Congenital inguinal hernia [CIH] can be treated laparoscopically using various methods documented in the literature. Many authors have recommended dividing the sac and stitching peritoneal defects. Other studies claimed that peritoneal disconnection alone is sufficient. In this study, the feasibility, operative time, recurrence rate, and other postoperative complications of needlescopic disconnection of the CIH sac with or without peritoneal defect suturing were compared. A prospective controlled randomized trial was conducted between January 2020 and December 2022. Two hundred and thirty patients who met the study requirements were included. Patients were assigned at random to either Group A or Group B. A group of 116 patients (Group A) had needlescopic separation of the neck of the sac and peritoneal defect closure. The remaining 114 patients (Group B) underwent needlescopic separation without peritoneal defect closure (Sutureless group). A total of 260 hernial defects in 230 patients were repaired using needlescopic disconnection with or without suturing of the defect. There were 89 females (38.7%) and 141 males (61.3%), with a mean age of 5.14 ± 2.79 years. In Group A, the mean operation time was 27.98 ± 2.89 for a unilateral hernia and 37.29 ± 4.68 for a bilateral one, whereas, in Group B, the mean operation time was 20.37 ± 2.37 and 23.38 ± 2.22 for a unilateral and bilateral hernia, respectively. In terms of the operating time, whether unilateral or bilateral, there was a significant difference between the groups.
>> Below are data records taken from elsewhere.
/-- Records on the pages of a channel that is fenced are lost (R358, R375), and the reads that waited for them go on. -/
def tallyFence (ch : Nat) (s : State) : State :=
  let gone (t : Tly) : List Nat :=
    (t.recs.map Prod.fst).filter (fun n => pageCh s (tlyPage t n) == ch && !t.lost.contains n)
  readAll { s with cap := { s.cap with tly := s.cap.tly.map (fun e => (e.1, { e.2 with lost := e.2.lost ++ gone e.2 })) } }

/-- What waits is of the command read with this opcode and tag: it, or, for SECURED, the command that it carries (R399). -/
def carries (op : Nat) (tag : BitVec 32) (q : Req) (sec : Option SecOpen) : Bool :=
  if q.inner then op == 0x0E01 && sec.any (fun x => x.tag == tag) else op != 0x0E01 && q.tag == tag

/-- A command that has not reached its commit point within `TIMEOUT` rings of v is abandoned (R400): what waits of it
is dropped, and its response has status TIMEOUT. -/
def commandTimeout (c : Nat) (tag : BitVec 32) (s : State) : State :=
  match (mbxOf s c).reads.find? (fun e => e.tag = tag && e.ans.isNone) with
  | some e =>
    if e.v + (mbxOf s c).timeout < s.ring then
      let mine (q : Req) (sec : Option SecOpen) : Bool := q.c == c && carries e.op tag q sec
      let s := dropReads (fun j => mine j.req j.sec) { s with
        items := s.items.filter (fun i => !(i.rsp && mine i.req i.sec)),
        grv := { s.grv with jobs := s.grv.jobs.filter (fun j => !mine j.req j.sec) } }
      let s := if e.op = 0x0E01 then modMbx c (fun m => { m with secOpen := m.secOpen.filter (fun x => x.tag != tag) }) s else s
      deliver c { rsp := { op := e.op, status := .timeout, tag := tag, v := e.v } } s
    else s
  | none => s

/-! ## DRAM_PAGE_DONE (R346 to R355) -/

/-- The spans of a ring of the run, each with its first clock and the clock after its last, in which a channel pauses or a rank is
refreshed (R349, R350). -/
def dramBars (s : State) (ch rk r : Nat) : List (Nat × Nat) :=
  let n := if r ≤ s.ran then s.ring - (s.ran - r) else s.ring + (r - s.ran)
  (if pauseIn ch n then [(1600 * r + 1000, 1600 * r + 1320)] else []) ++
    (if refreshIn s ch rk n then [(1600 * r + 800 * rk, 1600 * r + 800 * rk + 312)] else [])

/-- The first clock from `t` on with `n` clocks that no span bars. -/
def clearFrom (bars : List (Nat × Nat)) (n : Nat) : Nat → Nat → Nat
  | 0, t => t
  | fuel + 1, t =>
    match bars.find? (fun b => decide (t < b.2) && decide (b.1 < t + n)) with
    | some b => clearFrom bars n fuel b.2
    | none => t

/-- A tally write waits for a read of its page that came before it, and a read for a write (R373). -/
def tallyWaits (s : State) (r : DReq) : Bool :=
  (r.cls == 2 || r.cls == 3) && s.dram.reqs.any (fun x => x.page == r.page && x.cls + r.cls == 5 && (x.cls == 2 || x.cls == 3) &&
    decide (x.id < r.id))

/-- The direction of a request: 1 read, 2 write. -/
def dramDir (r : DReq) : Nat := if r.write then 2 else 1

/-- The clocks that a channel needs to switch to the direction of a request (R348): at most 32, a free value. -/
def turnCost (s : State) (ch : Nat) (r : DReq) : Nat :=
  let d := tget 0 s.dram.dir (k1 ch)
  if d = 0 ∨ d = dramDir r then 0 else Config.turnClocks ch (tget 0 s.dram.busy (k1 ch)) % 33

/-- The clocks of a request: 8 for each slot, two bursts in each sub-channel (R348). -/
def dramClocks (r : DReq) : Nat := 8 * r.slots.length

/-- The clock at which a request can begin on its channel (R347 to R355): it has arrived, the channel has ended the request before and
switched, its rank accepts requests, its throttle lets it, and no refresh and no pause falls into its clocks. A read for a spilling
VOQ ends 1,120 clocks after the copy was given to the spill unit at the earliest (R34). -/
def dramStart (s : State) (ch : Nat) (r : DReq) : Nat :=
  let rk := pageRank s r.page
  let busy := tget 0 s.dram.busy (k1 ch) + turnCost s ch r
  let held := match throttleOf s r.cls r.cid r.page with | some x => 1600 * (x + 16) | none => 0
  let back := if r.cls = 0 then (((voqOf s r.voq).dram.head?.map Copy.at_).getD 0 + 1120) - dramClocks r else 0
  let t := max (max r.at_ busy) (max (rankOf s ch rk).wakeAt (max held back))
  clearFrom ((List.range 4).flatMap (fun d => dramBars s ch rk (t / 1600 + d))) (dramClocks r) 8 t

/-- The requests that channel `ch` can take: on an awake rank, and not behind another of their page. -/
def dramReady (s : State) (ch : Nat) : List DReq :=
  s.dram.reqs.filter (fun r => pageCh s r.page == ch && (rankOf s ch (pageRank s r.page)).state == 0 && !tallyWaits s r)

/-- The clock at which the first of a list of requests can begin. -/
def firstStart (s : State) (ch : Nat) (l : List DReq) : Nat :=
  match l.map (dramStart s ch) with | [] => 0 | t :: r => r.foldl min t

/-- The requests among which the channel chooses: those that wait, in one direction only once it has switched four times in the ring
while reads and writes both wait (R348). -/
def dramCands (s : State) (ch : Nat) : List DReq :=
  let l := dramReady s ch
  let wait := l.filter (fun r => decide (r.at_ ≤ firstStart s ch l))
  let same := wait.filter (fun r => dramDir r == tget 0 s.dram.dir (k1 ch))
  if 4 ≤ tget 0 s.dram.turns (k1 ch) ∧ same ≠ [] ∧ wait.any (fun r => dramDir r != tget 0 s.dram.dir (k1 ch)) then same else l

/-- A request is one of those that can begin when the channel takes its next one. -/
def servable (s : State) (ch : Nat) (r : DReq) : Bool :=
  (dramCands s ch).contains r && decide (dramStart s ch r ≤ firstStart s ch (dramCands s ch))

/-- The next spill request within the entitlement of its class, or beyond it (R347): reads and writes alternate. -/
def nextSpill (s : State) (ch : Nat) (l : List DReq) (within : Bool) : Option DReq :=
  let pick (c : Nat) : Option DReq := if decide (tget 0 s.dram.served (k2 ch c) < 4) == within then l.find? (fun r => r.cls == c) else none
  match pick 0, pick 1 with
  | some a, some b => if tget 0 s.dram.last (k1 ch) = 1 then some b else some a
  | some a, none => some a
  | none, x => x

/-- The request that channel `ch` takes next, in the order of R347. -/
def nextServe (s : State) (ch : Nat) : Option DReq :=
  let l := s.dram.reqs.filter (servable s ch)
  let first (c : Nat) : Option DReq := l.find? (fun r => r.cls == c)
  [nextSpill s ch l true, first 2, nextSpill s ch l false, first 3, first 4, first 5].findSome? id

/-- The request that channel `ch` has served by now: the next one, where its last clock has passed. -/
def servedNow (s : State) (ch : Nat) : Option DReq :=
  (nextServe s ch).filter (fun r => decide (dramStart s ch r + dramClocks r ≤ nowClk s))

/-- The channel has served a request: its row was activated, the channel was busy up to the request's last clock, and the entitlement
and the direction are noted (R347, R348). -/
def channelTake (ch : Nat) (r : DReq) (s : State) : State :=
  let turn := tget 0 s.dram.dir (k1 ch) != 0 && tget 0 s.dram.dir (k1 ch) != dramDir r
  let cost := turnCost s ch r
  let s := { s with dram := { s.dram with
    reqs := s.dram.reqs.filter (fun x => x.id ≠ r.id),
    served := tmod 0 s.dram.served (k2 ch r.cls) (· + 1),
    busy := tput 0 s.dram.busy (k1 ch) (dramStart s ch r + dramClocks r),
    dir := tput 0 s.dram.dir (k1 ch) (dramDir r),
    turns := tmod 0 s.dram.turns (k1 ch) (· + b2n turn),
    last := if r.cls ≤ 1 then tput 0 s.dram.last (k1 ch) (r.cls + 1) else s.dram.last } }
  let s := if cost = 0 then s else progEvt (uChannel ch) 0x62 255 0 cost s
  progEvt (uChannel ch) (if r.write then 0x61 else 0x60) 255 (2 ^ r.cls) 1 (activate r.cls r.cid r.page s)

/-- A write is done (R344): its slots are stored with their tags. -/
def writeServed (r : DReq) (s : State) : State :=
  if r.cls = 5 then scrubBack r s
  else
    let s := dropBack r.page (foldS (r.slots.zip r.data) (fun e => writeSlot r.page r.ver e.1 e.2) s)
    if r.cls = 1 ∧ reqsOf s 1 r.voq = false then toDirect r.voq (writeDone r.voq s) else s

/-- A read is done (R346): its bursts are checked, and its requester takes what it found. -/
def readServed (r : DReq) (errs : Bursts) (s : State) : State :=
  let (f, s) := readPage r errs s
  match r.cls with
  | 0 =>
    let s := markRead r (badSlots f) s
    if reqsOf s 0 r.voq then s else readDone r.voq s
  | 3 => readGot r (badSlots f) s
  | 4 => walkDone r.voq s
  | _ => scrubDone r f s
There was no significant difference between groups A and B in the mean Internal Ring Diameter [IRD], which was 1.21 ± 0.18 cm in group A and 1.19 ± 0.11 cm in group B. Throughout the follow-up period, there was no postoperative hydrocele formation, recurrence, iatrogenic ascending of the testes, or testicular atrophy. All patients had nearly invisible scars with no keloid development at 3 months follow-up. Needlescopically separating the hernia sac without stitching the peritoneal defect is feasible, safe, and less invasive. It provides outstanding cosmetic results with a short operative time and no recurrence.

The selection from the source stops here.